Just before Christmas that year, teams from the territory's Department of Agriculture and Fisheries brought in evidence that H5N1 infection had spread widely through poultry sold by the innumerable small-scale dealers throughout the city. The Hong Kong government decided to take a radical step: to slaughter all of the territory's 1.4 million chickens within 24 hours.
The count of hundreds of millions of birds that have died of H5N1 or been culled to prevent its spread in the ensuing decade may obscure what an extraordinary act that was—especially given that the link between humans and poultry had not been scientifically proved, though it was intuitively understood.
"There were protests, including by religious groups," Fukuda said. "There was a lot of unease. It was a very dramatic step to take back then."
The gamble paid off: As the New Year ticked over, no new human cases appeared. The team disassembled, piece by piece. Late in January 1998, before flying back to Geneva, Stohr joined a small delegation looking at poultry-raising conditions in Guangdong, just over the Hong Kong border. He came away convinced that conditions on Chinese farms would favor a resurgence.
"This is not the end of H5N1," he thought, flying out. "If it can happen once, it will happen again."

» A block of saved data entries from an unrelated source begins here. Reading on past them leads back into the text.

-- ==== Sys2Proof/Machine/De.lean ====
section
/-! DEFINITION. The DMA engines (R309–R331): checks, windows, descriptors, chains, completion, and the DQ rows. -/
namespace Sys2Proof.Machine
open Sys2Proof Config

/-! ### Fields (R158) -/

/-- TAG. -/
def dTag (x : Cmd) : Nat := fld x.w0 27 26
/-- NUMFMT. -/
def dFmt (x : Cmd) : Nat := fld x.w0 23 16
/-- NMU_OP. -/
def dNmu (x : Cmd) : Nat := fld x.w0 15 12
/-- AOP. -/
def dAop (x : Cmd) : Nat := fld x.w0 11 8
/-- SRC_LOCAL. -/
def dSrcL (x : Cmd) : Bool := x.w0.getLsbD 1
/-- DST_LOCAL. -/
def dDstL (x : Cmd) : Bool := x.w0.getLsbD 0
/-- SRC. -/
def dSrc (x : Cmd) : Nat := x.w1.toNat
/-- DST. -/
def dDst (x : Cmd) : Nat := x.w2.toNat
/-- LENGTH. -/
def dLen (x : Cmd) : Nat := fld x.w3 63 32
/-- AUX. -/
def dAux (x : Cmd) : Nat := fld x.w3 31 0
/-- Rows of COPY_T and transposition. -/
def dRows (x : Cmd) : Nat := bitsOf (dAux x) 31 16
/-- Element bytes of COPY_T, or columns of transposition. -/
def dLow (x : Cmd) : Nat := bitsOf (dAux x) 15 0
/-- Columns of COPY_T (R326). -/
def dCols (x : Cmd) : Nat := dLen x / (dRows x * dLow x)

/-- Extents of SRC and DST (R313, R326, R300). -/
def dExt (s : State) (x : Cmd) : Nat × Nat :=
  match w0Op x.w0 with
  | 2 => (dRows x * roundUp (dCols x * dLow x) 8, dCols x * roundUp (dRows x * dLow x) 8)
  | 3 => if dNmu x = 4 then (dLen x, match numFmt s true (dFmt x) with | some f => convBytes f (dLen x) | none => 0) else (dLen x, dLen x)
  | 6 => (24, 8)
  | _ => (dLen x, dLen x)

/-- A global operand lies in control space: every package offset from 0x2000_0000_0000 up (R314). DESIGN CHOICE (log entry 156). -/
def inCtlSpace (a : Nat) : Bool :=
  if spaceOf a = 3 then
    match unitKind (bitsOf (coordOf a) 13 11) (coordOf a % 2048) with
    | some 0 => 0x1000000 ≤ a % 2 ^ 30
    | _ => true
  else 0x200000000000 ≤ offOf a

/-- An address or length in control space that is not a multiple of 8 (R314). -/
def ctlMisaligned (x : Cmd) : Bool :=
  (!dSrcL x && inCtlSpace (dSrc x) && (dSrc x % 8 != 0 || dLen x % 8 != 0)) ||
  (!dDstL x && inCtlSpace (dDst x) && (dDst x % 8 != 0 || dLen x % 8 != 0))

/-- Source and destination overlap as written (R314). -/
def dOverlap (s : State) (x : Cmd) : Bool :=
  dSrcL x == dDstL x && overlap (dSrc x) (dExt s x).1 (dDst x) (dExt s x).2

/-- Some global operand has a non-zero zero field or names a reserved unit (R44, R346). -/
def dAddrBad (x : Cmd) : Bool := (!dSrcL x && addrBad (dSrc x)) || (!dDstL x && addrBad (dDst x))

/-- The last tile offset of a tagged descriptor exceeds 2^32 − 1 (R328). -/
def tagBad (x : Cmd) : Bool := dTag x != 0 && decide (2 ^ 32 < dAux x + cdiv (dLen x) 4096)

/-- Element bytes of an NMU operation's operand. -/
def nmuSize (x : Cmd) (f : NumFmt) : Nat :=
  if dNmu x = 4 then (if f.fmt == .fp32 then 8 else 4) else nfW f / 8

/-- A format of reduce-add and scatter-add (R297). -/
def addFmt (f : NumFmt) : Bool := !f.sc && !f.nonsat && (fmtWide f.fmt || f.fmt == .int32)

/-- An NMU command breaks R297–R300 in its fields. DESIGN CHOICE (log entry 127, 149). -/
def nmuIllegal (s : State) (x : Cmd) : Bool :=
  match numFmt s true (dFmt x) with
  | none => true
  | some f =>
    let sz := nmuSize x f
    let aux := dAux x
    let vec := !bitOf aux 31 && (aux % 4 != 0 || bitsOf aux 30 19 != 0)
    let fmtBad := match dNmu x with
      | 0 => !addFmt f || aux != 0 || (dOverlap s x && dSrc x != dDst x)
      | 1 => !addFmt f || vec
      | 2 => f.sc || f.nonsat || fmtFx f || nfW f % 8 != 0 || vec
      | 3 => f.sc || fmtFx f || nfW f % 8 != 0 || dLen x != dRows x * dLow x * sz || dOverlap s x
      | 4 => f.fmt == .fp64 || f.fmt == .int32 || fmtFx f || (dTag x != 0 && (dDst x % 4096 != 0 || tagBad x))
      | _ => true
    fmtBad || (dNmu x != 4 && dTag x != 0) || sz == 0 || dLen x % sz != 0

A reawakening for flu research Stohr was right, of course. Avian flu H5N1 lay low for several years, popped up episodically in birds and humans in 2002 and 2003, and in early 2004 began the westward expansion that has infected birds in more than 60 countries and sickened 340 humans, killing 208 of them.

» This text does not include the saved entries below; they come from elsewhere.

/-- A request arrives at its home: it takes its place among those that wait for their lines, in the queue of hot lines where its
line is hot (R368), and is served as soon as it can be. DEDUCED (log entry 139). -/
def homeRequest (s : State) (p : Nat) (f : Flit) : State :=
  let fd := match lineOf s f with | some la => homeFd s la | none => p / 32
  let h := hotTouch s fd false (f.w1.toNat / 128)
  match lineOf s f with
  | some la =>
    if fKind f = 2 ∧ f.co = 3 then agentWriteBack (creditBack h.1 p f) fd la f
    else
      let t := noteLanding h.1 la f
      drainIngress { t with ingress := t.ingress ++ [⟨fd, p, h.2, f⟩] }
  | none => drainIngress { h.1 with ingress := h.1.ingress ++ [⟨fd, p, h.2, f⟩] }

/-- A row of requests. -/
def requestRow (kind p : Nat) (f : Flit) (s : State) : State :=
  if fKind f != kind && !malformed f then s
  else match arrive s p f with
    | (s', some g) => homeRequest s' p g
    | (s', none) => s'

/-- ATOMIC_IADD flit (R356). -/
def execAtomicIadd (port : Nat) (f : Flit) (s : State) : Host.Outcome State Fault Refusal := whenUp s (requestRow 4 port f s)
/-- ATOMIC_FADD flit (R356). -/
def execAtomicFadd (port : Nat) (f : Flit) (s : State) : Host.Outcome State Fault Refusal := whenUp s (requestRow 5 port f s)
/-- ATOMIC_MIN flit (R356). -/
def execAtomicMin (port : Nat) (f : Flit) (s : State) : Host.Outcome State Fault Refusal := whenUp s (requestRow 6 port f s)
/-- ATOMIC_MAX flit (R356). -/
def execAtomicMax (port : Nat) (f : Flit) (s : State) : Host.Outcome State Fault Refusal := whenUp s (requestRow 7 port f s)
/-- ATOMIC_SWAP flit (R356). -/
def execAtomicSwap (port : Nat) (f : Flit) (s : State) : Host.Outcome State Fault Refusal := whenUp s (requestRow 8 port f s)
/-- ATOMIC_CAS flit (R356). -/
def execAtomicCas (port : Nat) (f : Flit) (s : State) : Host.Outcome State Fault Refusal := whenUp s (requestRow 9 port f s)

/-! ### Atomics at their NMU (R303) -/

/-- Give an atomic's result to whoever waits for it. -/
def atomicGive (s : State) (q : AtomicOp) (old st : Nat) : State :=
  match q.who with
  | .de k => atomicBack s k old st
  | .hart h => hartDone s h q.pa old st 7
  | .home fd f =>
    let s1 := { s with replay := s.replay.map (fun r =>
      if r.fd == fd && r.src == fSrc f && r.tag == fTag f then { r with reply := some (old, st) } else r) }
    answer s1 q.who (reply s f fkAtomicResp st (st == stPoison) (oldBytes old))
  | _ => s

/-- Slot, iteration and offset of the descriptor that issued a local atomic. -/
def atomicFrom (s : State) : Owner → Nat × Nat × Nat
  | .de k => match (deAt s k).job with
    | some j => (slotOf (coreAt s k), j.x.iter, j.x.off)
    | none => (0, 0, 0)
  | _ => (0, 0, 0)

/-- Writes and atomics that wait as their part becomes NOT_COPIED are held by copy-on-write (R302). -/
def heldCow (s : State) : State :=
  if s.snap.state != 1 then s
  else { s with held := s.held.map (fun h => if notCopied s h.line then { h with kind := 0 } else h) }

/-- An atomic of the fabric has outlived REQUEST_LIFETIME, and takes no effect (R353, R358). DEDUCED (log entry 58). -/
def atomicOld (s : State) (q : AtomicOp) : Bool :=
  match q.who with
  | .home _ f => tooOld s f
  | _ => false

/-- An atomic may be applied: its line takes writes, and no earlier access to it waits (R302, R303). DEDUCED (log entry 58). -/
def atomicFree (s : State) (q : AtomicOp) : Bool := (lineShut s (q.addr / 128 * 128)).isNone && atomicTurn s q

/-- An atomic that is too old is discarded, and its replay entry with it. -/
def atomicDrop (s : State) (q : AtomicOp) : State :=
  let t := dcount (atomicGone s q) kLifetimeDrops 1
  match q.who with
  | .home fd f => { t with replay := t.replay.filter (fun r => !(r.fd == fd && r.src == fSrc f && r.tag == fTag f)) }
  | _ => t

/-- NMU_ATOMIC_APPLY: of the atomics at the stack's NMU the first that no part NOT_COPIED, boot image or earlier access to its line
holds is applied, once the snoops of its line are answered (R302, R303, R361); one that is too old is discarded (R353). DEDUCED (log entry 58). -/
def execNmuAtomicApply (st : Nat) (s0 : State) : Host.Outcome State Fault Refusal :=
  let s := heldCow s0
  whenUp s0 (match s.atomics.find? (fun q => q.st == st && (atomicOld s q || atomicFree s q)) with
    | none => s
    | some q =>
      if atomicOld s q then drainIngress (atomicDrop s q)
      else
        let m := memReady s [] [(q.addr / 128 * 128, 128)] q.who
        if !m.2 then m.1
        else
          let r := atomicApply (atomicGone m.1 q) q (atomicFrom m.1 q.who)
          drainIngress (atomicGive r.1 q r.2.1 r.2.2))

/-! ### Replies at the issuer (R352, R354) -/

/-- The request that a reply answers. DEDUCED (log entry 65). -/
def reqOf (s : State) (f : Flit) (ks : Nat → Bool) : Option Req :=
  s.reqs.find? (fun r => r.tag == fTag f && fDst r.f == fSrc f && ks (fKind r.f))

/-- A read ends for its issuer: bytes of its line and a status. -/
def readEnds (s : State) (r : Req) (bs : List Byte) (st : Nat) : State :=
  let la := r.f.w1.toNat
  match r.who with
  | .deRead k off =>
    match (deAt s k).job with
    | none => s
    | some j =>
      let a := dSrc j.x
      let n := (dExt s j.x).1
      let g : Seg := ⟨off, clipLine a n la (if bs.length = 128 then bs else List.replicate 128 0),
        if st = stOk then 0 else if st = stChecksum then 3 else if st = stPoison then 1 else 2⟩
      deNext (modJob s k (fun j => jobMeet (segCond [g]) (segFailed (.remote a) [g]) (segOffs [g]) { j with got := j.got ++ [g] })) k
  | .hartFill h pa key cause =>
    if key = 0 then s
    else if st = stOk then hInsert s key { bytes := bs, excl := cause == 0 || cause == 7, hart := h }
    else if cause = 0 then hartAsync s h pa st
    else hartDone s h pa 0 st cause
  | .hartLoad h pa size cause => hartDone s h pa (leNat ((bs.drop (pa % 128)).take size)) st cause
  | .restore k o =>
    if s.snap.state != 4 then s
    else
    let v := (bs, if st = stOk then 1 else if st = stPoison || st = stChecksum then 2 else 3)
    { s with snap := { s.snap with lines := tblSet (fun _ => ([], 0)) s.snap.lines (k * 2 ^ 40 + o) v } }
  | _ => s

/-- Bytes that a write flit carries. -/
def flitCount (f : Flit) : Nat := ((flitMask f).filter Option.isSome).length

/-- A write ends for its issuer. -/
def writeEnds (s : State) (r : Req) (st : Nat) : State :=
  match r.who with
  | .deWrite k off =>
    if st = stOk then (if fPoison r.f then notePoison s k 3 [2 ^ 64 + r.f.w1.toNat / 128] else s)
    else modJob s k (fun j => { jobMeet stPartial [2 ^ 64 + r.f.w1.toNat / 128] [off] j with written := j.written - flitCount r.f })
  | .coll k u =>
    if st = stOk then (if fPoison r.f && (coreAt s k).collCmd.any (·.uid == u) then notePoison s k 4 [2 ^ 64 + r.f.w1.toNat / 128] else s)
    else modCore s k (fun c => if c.collCmd.any (·.uid == u) then { c with coll := { c.coll with lost := true } } else c)
  | .relay id i seg =>
    if st = stOk then s
    else { s with relays := s.relays.map (fun r => if r.id == id && r.inst == i && r.seg == seg then { r with lost := true } else r) }
  | .hartStore h pa => if st = stOk then s else hartAsync s h pa st
  | .stripe => if st = stOk then s else { s with snap := { s.snap with stripeFail := true } }
  | _ => s

/-- An atomic ends for its issuer. -/
def atomicEnds (s : State) (r : Req) (old st : Nat) : State :=
  match r.who with
  | .deAtomic k => atomicBack s k old st
  | .hartAmo h pa => hartDone (if st = 0x84 then dcount s kAtomicsUnknown 1 else s) h pa old (if st = 0x84 then stAtomicUnknown else st) 7
  | _ => s

/-- A request ends for its issuer with a failure. -/
def failEnds (s : State) (r : Req) (st : Nat) : State :=
  if fKind r.f = 1 then readEnds s r [] st else if fKind r.f ≤ 3 then writeEnds s r st else atomicEnds s r 0 st

/-- Requests that were held before their issue are issued in order (R354, R502). -/
def issueHeld (s : State) : State :=
  s.issueQ.foldl (fun s r =>
    let x := issue s r.fd (fKind r.f) r.f.w1.toNat (fPoison r.f) r.f.payload r.who r.f.co
    if x.2 = 0 then x.1 else failEnds x.1 r x.2) { s with issueQ := [] }

/-- Once no request of the old epoch, nor a leaf sent under it, is outstanding, JOB_EPOCH changes and issue is released (R502); requests that waited for a tag
are issued when one is free (R354). DEDUCED (log entry 84). -/
def epochTry (s : State) : State :=
  match s.epochAdv with
  | none => if s.issueQ.isEmpty then s else issueHeld s
  | some v =>
    if !s.reqs.isEmpty || s.ctxs.any (fun c => !c.2.awaits.isEmpty) then s
    else issueHeld (dcount (dset { s with epochAdv := none } kJobEpoch v) kEpochAdvances 1)

/-- Sub-index of a monitor's round-trip source for a request. -/
def tripSub (f : Flit) : List Nat :=
  [0] ++ (if fKind f = fkRead then [1] else if 4 ≤ fKind f then [2] else []) ++ (if fVl f = 3 then [3] else [])

/-- A reply takes its request off the books and samples its round trip (R474); one that answers none is late (R354). -/
def replyRow (kind p : Nat) (ks : Nat → Bool) (f : Flit) (s : State) (h : State → Req → Flit → State) : State :=
  flitRow kind p f s (fun s g =>
    match reqOf s g ks with
    | none => dcount s kLateReplies 1
    | some r =>
      let x := routeTry s (fabRoute (8 + p / 32) r.fd)
      let s := x.1
      let g := if x.2 = 0 then g else { g with w1 := BitVec.ofNat 64 (0x83 * 2 ^ 56) }
      let s1 := { s with reqs := s.reqs.filter (fun q => !(q.fd == r.fd && q.tag == r.tag)) }
      let s2 := (tripSub r.f).foldl (fun s sub => monSample s 3 sub r.fd (timeNs s - r.first)) s1
      epochTry (h s2 r g))

/-- A READ_RESP ends the READ that it answers (R352). -/
def readResp (s : State) (port : Nat) (f : Flit) : State :=
  replyRow 0x0A port (· == 1) f s (fun s r g => readEnds s r g.payload (fStatus g))
/-- An ATOMIC_RESP ends the atomic that it answers (R352). -/
def atomicResp (s : State) (port : Nat) (f : Flit) : State :=
  replyRow 0x0C port (fun k => 4 ≤ k) f s (fun s r g => atomicEnds s r (leNat (g.payload.take 8)) (fStatus g))

/-! ### Snoops (R361) -/

/-- H-die cache key of a board-coherent address. -/
def boardKey (a : Nat) : Nat := (2 ^ 54 + a % 2 ^ 50) / 128

/-- A line that is under way to the H-die is not to be kept when it comes. -/
def dropFill (s : State) (key : Nat) : State :=
  { s with reqs := s.reqs.map (fun r => match r.who with
      | .hartFill h pa k cause => if k == key then { r with who := .hartFill h pa 0 cause } else r
      | _ => r) }

/-- Answer a snoop: a held line's data in SNP_DATA, where it is modified or only to be shared; else SNP_ACK. DESIGN CHOICE (log entry 113). -/
def snoopAnswer (s : State) (f : Flit) (inv : Bool) : State :=
  let k := boardKey f.w1.toNat
  let h := hLine s k
  let data := h.dirty || (!inv && !h.bytes.isEmpty)
  let s := if data then lineWords s k (List.range 16) else s
  let s1 := if inv then dropFill (hdieDrop s k) k
    else if h.bytes.isEmpty then s else hdieMod s k (fun h => { h with dirty := false, excl := false })
  post s1 (mkFlit 2 (if data then fkSnpData else fkSnpAck) (fEpoch f) (fSrc f) (ownPkg s) (data && h.bad != 0) f.w1.toNat (fTag f) 0 (fIssue f)
    (if data then h.bytes else []))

The urgent international research program—since 1997, more than 1,700 peer-reviewed papers dealing with H5N1 have been published—has revealed both new insights into flu and the neglected state of flu science before the Hong Kong cases rang the alarm bell.

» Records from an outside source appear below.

-- ==== Sys2Proof/Machine/Launch.lean ====
section
/-! DEFINITION. Launch admission and the forme boundary (R113, R118–R123). -/
namespace Sys2Proof.Machine
open Sys2Proof Config

/-- SLOT, FOLLOW, CARRY, STOP_EN and STOP_OFFSET, REPEAT of word 0 (R114), resolved by the held selection and carried count
(R118): slot and count. -/
def launchSlot (c : Core) (w0 : Nat) : Nat :=
  match c.selHeld with
  | some v => if bitOf w0 59 then v else bitsOf w0 63 60
  | none => bitsOf w0 63 60

/-- The repeat count of a launch (R118). -/
def launchCount (c : Core) (w0 : Nat) : Nat :=
  match c.carry with
  | some v => if bitOf w0 58 then v else bitsOf w0 31 0
  | none => bitsOf w0 31 0

/-- The forme check of R113 and R136: the instruction and template counts and the stop offset as an instruction index, or
none when the launch is skipped. -/
def formeCheck (c : Core) (slot w0 : Nat) : Option (Nat × Nat × Option Nat) :=
  let b := slotBase c slot
  let h0 := formeWord c b
  let h1 := formeWord c (b + 8)
  let ni := bitsOf h0 47 32
  let nt := bitsOf h0 31 24
  let so := bitsOf w0 48 32
  let bad := !slotValid c slot || bitsOf h0 63 56 != 1 || bitsOf h0 51 48 != 0 || bitsOf h0 23 0 != 0 || bitsOf h1 63 24 != 0 ||
    bitsOf h1 21 20 != 0 || formeWord c (b + 16) != 0 || formeWord c (b + 24) != 0 || decide (65536 < b + formeSize ni nt) ||
    (bitOf w0 57 && (so % 4 != 0 || decide (so < 0x40) || decide (0x40 + 4 * ni < so)))
  if bad then none else some (ni, nt, if bitOf w0 57 then some ((so - 0x40) / 4) else none)

/-- The bytes of a forme (R426). -/
def formeBytes (c : Core) (slot ni nt : Nat) : List Byte := memRead c.forme (slotBase c slot) (formeSize ni nt)

/-- The context a launch of group `g` is bound to (R421, R424): bound launches of a context that is not OPEN are counted. -/
def bindingOf (s : State) (g : Nat) : State × Option (Nat × Nat) :=
  let b := tblGet (fun _ => 0) s.bindings g
  let c := b % 16
  if !bitOf b 7 then (s, none)
  else if (ctxAt s c).state = 1 then (s, some (c, (ctxAt s c).invocation))
  else (dcount s kUncoveredLaunches 1, none)

/-- The registers at admission (R100). -/
def admitRegs (ws : List Word) : CcRegs :=
  (List.range 8).foldl (fun r i => gSet r (2 + i) (ws.getD (2 + i) 0)) { svl := 8 }

/-- After an admission the slot is the last launch's (R138) and the next record is the head of the queue from now on. -/
def popLaunch (now : Nat) (c : Core) : Core :=
  { c with launchQ := match c.launchQ.tail with | [] => [] | l :: t => { l with at_ := now } :: t,
           granted := false, candSince := none, selHeld := none, carry := none,
           lastSlot := match c.launchQ with | [] => c.lastSlot | l :: _ => launchSlot c (recWord l.words 0) }

/-- What holds off an admission besides the budget scheduler: core stores being zeroed (R279), a saved lifetime record (R481), a due
proof pass or sparing of the core (R466, R471), its cluster not ON or settling (R441, R443), and the phase (R22). -/
def admitOpen (s : State) (k : Nat) (c : Core) : Bool :=
  let d := domAt s (clusterOf k)
  c.run.isNone && (phase s == phStart || phase s == phRun || phase s == phTest || phase s == phRecovery) && !s.zeroing &&
  dget s kLifetimeState != 2 && !c.marked && d.st == 2 && !d.settling &&
  !s.proofs.any (fun p => match p.1 with | .core j => j == k | .sram j => j / 16 == k | _ => false)

/-- A launch that runs (R100, R118), bound as `bind` says: its state, the log of its program leaf and its run. DEDUCED (log entry 37). -/
def launchRun (s : State) (n k : Nat) (l : LaunchRec) (slot count : Nat) (f : Nat × Nat × Option Nat) (bind : Option (Nat × Nat)) : State :=
  let g := recGroup l.words
  let c := coreAt s k
  let run : Run := {
    ring := l.ring, idx := l.idx, slot := slot, count := count, ninsn := f.1, ntmpl := f.2.1, stop := f.2.2,
    group := g, rank := popCount (impMembers s g % 2 ^ n), size := popCount (impMembers s g), epoch := dget s kJobEpoch, bind := bind }
  let leaf := sha384 (0x10 :: formeBytes c slot f.1 f.2.1)
  let s := contribute s bind (fun x => addProgLeaf x leaf)
  dcount (modCore s k (fun c => beginIter { c with
    regs := admitRegs l.words, tokens := [], waits := [], ccWait := none, masks := [],
    launchSeq := (c.launchSeq + 1) % 2 ^ 16, lut := {}, amax := 0, boundUids := [], blocked := false, lastSlot := slot } run 0))
    kLaunchesAdmitted 1

/-- A launch that runs nothing reaches its boundary at once (R113, R118), and its cluster may rest from then (R441). DEDUCED (log entry 37). -/
def launchEmpty (s : State) (n k : Nat) (l : LaunchRec) (skipped : Bool) : State :=
  ringBoundary (restCluster (modCore s k (candidate (timeNs s))) k) l.ring l.idx n skipped

/-- LAUNCH_ADMISSION (R118): the head record of a core that the budget scheduler has granted is admitted. DEDUCED (log entry 37). -/
def execLaunchAdmission (n : Nat) (s : State) : Host.Outcome State Fault Refusal :=
  whenUp s (match keyOf s n with
    | none => s
    | some k =>
      let c := coreAt s k
      match c.launchQ with
      | [] => s
      | l :: _ =>
        if !c.granted || !admitOpen s k c then s
        else
          let now := timeNs s
          let w0 := recWord l.words 0
          let slot := launchSlot c w0
          let count := launchCount c w0
          let s := dcount (monSample s 4 0 n (now - l.at_)) kAdmissionWaitNs (now - c.candSince.getD now)
          let s := modCore s k (fun c => { popLaunch now c with amax := if count = 0 then c.amax else 0 })
          let b := bindingOf s (recGroup l.words)
          let s := contribute b.1 b.2 (fun x => { x with members := insNat n x.members })
          if count = 0 then launchEmpty s n k l false
          else match formeCheck (coreAt s k) slot w0 with
            | none =>
              let s := logEvent (dcount s kLaunchesAdmitted 1) k 6 stIllegal 0 0
              let s := contribute s b.2 (fun x => { x with skip := satAdd max32 x.skip 1 })
              launchEmpty s n k l true
            | some f => launchRun s n k l slot count f b.2)

/-- Everything that the launch pushed has retired (R120). -/
def drainedCore (s : State) (k : Nat) (c : Core) : Bool :=
  c.mq.isEmpty && c.vq.isEmpty && c.dq.isEmpty && c.cq.isEmpty && c.sq.isEmpty && c.meJob.isNone && c.veJob.isNone &&
  c.de.job.isNone && c.de.chain.isNone && c.coll.stage == 0 && !c.seBusy && c.ccWait.isNone && !s.atomics.any (fun a => a.who == .de k)

/-- The selection of a launch that ends (R122). -/
def resolveSel (c : Core) (r : Run) : Option Nat :=
  match r.sel with
  | some v => some v
  | none =>
    let w1 := formeWord c (slotBase c r.slot + 8)
    let f := candField w1 (bitsOf w1 23 22)
    if f.1 then some f.2 else none

/-- The core at its forme boundary (R120, R137, R192): its image holds the registers as the last executed instruction left them. DEDUCED (log entry 126). -/
def boundaryCore (now : Nat) (c : Core) (r : Run) : Core :=
  candidate now { c with
    image := c.atEnd, selHeld := resolveSel c r, run := none, lastSlot := r.slot, lastIter := r.iter, galley := [],
    lut := {}, internal := false }

/-- FORME_BOUNDARY (R120): every iteration has run and every command has retired; the image is written and the selection
resolved. -/
def execFormeBoundary (n : Nat) (s : State) : Host.Outcome State Fault Refusal :=
  whenUp s (match keyOf s n with
    | none => s
    | some k =>
      let c := coreAt s k
      match c.run with
      | none => s
      | some r =>
        if !r.finished || !drainedCore s k c then s
        else
          let now := timeNs s
          let s := dcount s kGalleyDiscards c.galley.length
          let s := restCluster (putCore s k (boundaryCore now c r)) k
          ringBoundary s r.ring r.idx n false)

end Sys2Proof.Machine
end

Paradoxically, researchers say, it took H5N1's reminder of the true dimensions of flu's threatening nature to jolt flu defenses out of a quiescent complacency.
"It reemphasized something that we should have always known: Avian influenza is a virus that always changes, and therefore there are always new questions arising that need research answers," said Swayne.
The H5N1 threat, which brought the human and animal health worlds closer than they had been in decades, prompted new initiatives at Swayne's lab. The anomaly of an avian flu strain that was highly pathogenic in both birds and humans underlined the inadequacy of the traditional lab method of virus isolation, which uses chicken eggs. In response, scientists David Suarez and Erica Spackman developed a real-time polymerase chain reaction (PCR) test that is now used worldwide for rapid diagnostics in poultry. The group also pushed for a new research program in poultry vaccines, which had not been a high priority in the United States, and developed a live-virus vaccine that can be given to chickens from 1 day of age and that has been licensed for emergency use by the USDA.
Of course, H5N1's emergence also stimulated human flu vaccine research, which had languished for decades, thanks to stagnant demand and low profitability for seasonal flu shots. In the past few years—largely since President George W. Bush released the National Strategy for Pandemic Influenza and pressed Congress for $7 billion in flu funds in November 2005—research has begun to show results on moving away from egg-based production, understanding the cross-reactivity that might allow prepandemic vaccination, and reaching for a universal, rather than strain-specific, vaccine.
"Ten years down the pike, we have come a long way," Fauci said. "There is still a lot to do, I am not saying we are anywhere near where we should be. But [H5N1] served as an important catalyst to jump-start the field."
Stohr felt so strongly about the neglected state of flu vaccine research that he left his WHO position to help boost it. He is now director of influenza franchises in vaccines and diagnostics for the vaccine maker Novartis Pharma AG, one of several companies working on the possibility of using adjuvants to stretch the available supply of flu vaccine.
For Katz, who is now chief of the CDC's flu immunology and pathogenesis branch, the ongoing unpredictability of H5N1 has proved the need to prepare for other flu surprises as well.
The H5N1 experience "created a new awareness that we need to be better prepared for novel influenza viruses," she said. "H5N1 by necessity has been the primary target, but all of that work is applicable to the potential emergence of H7 and H9 flu strains as well."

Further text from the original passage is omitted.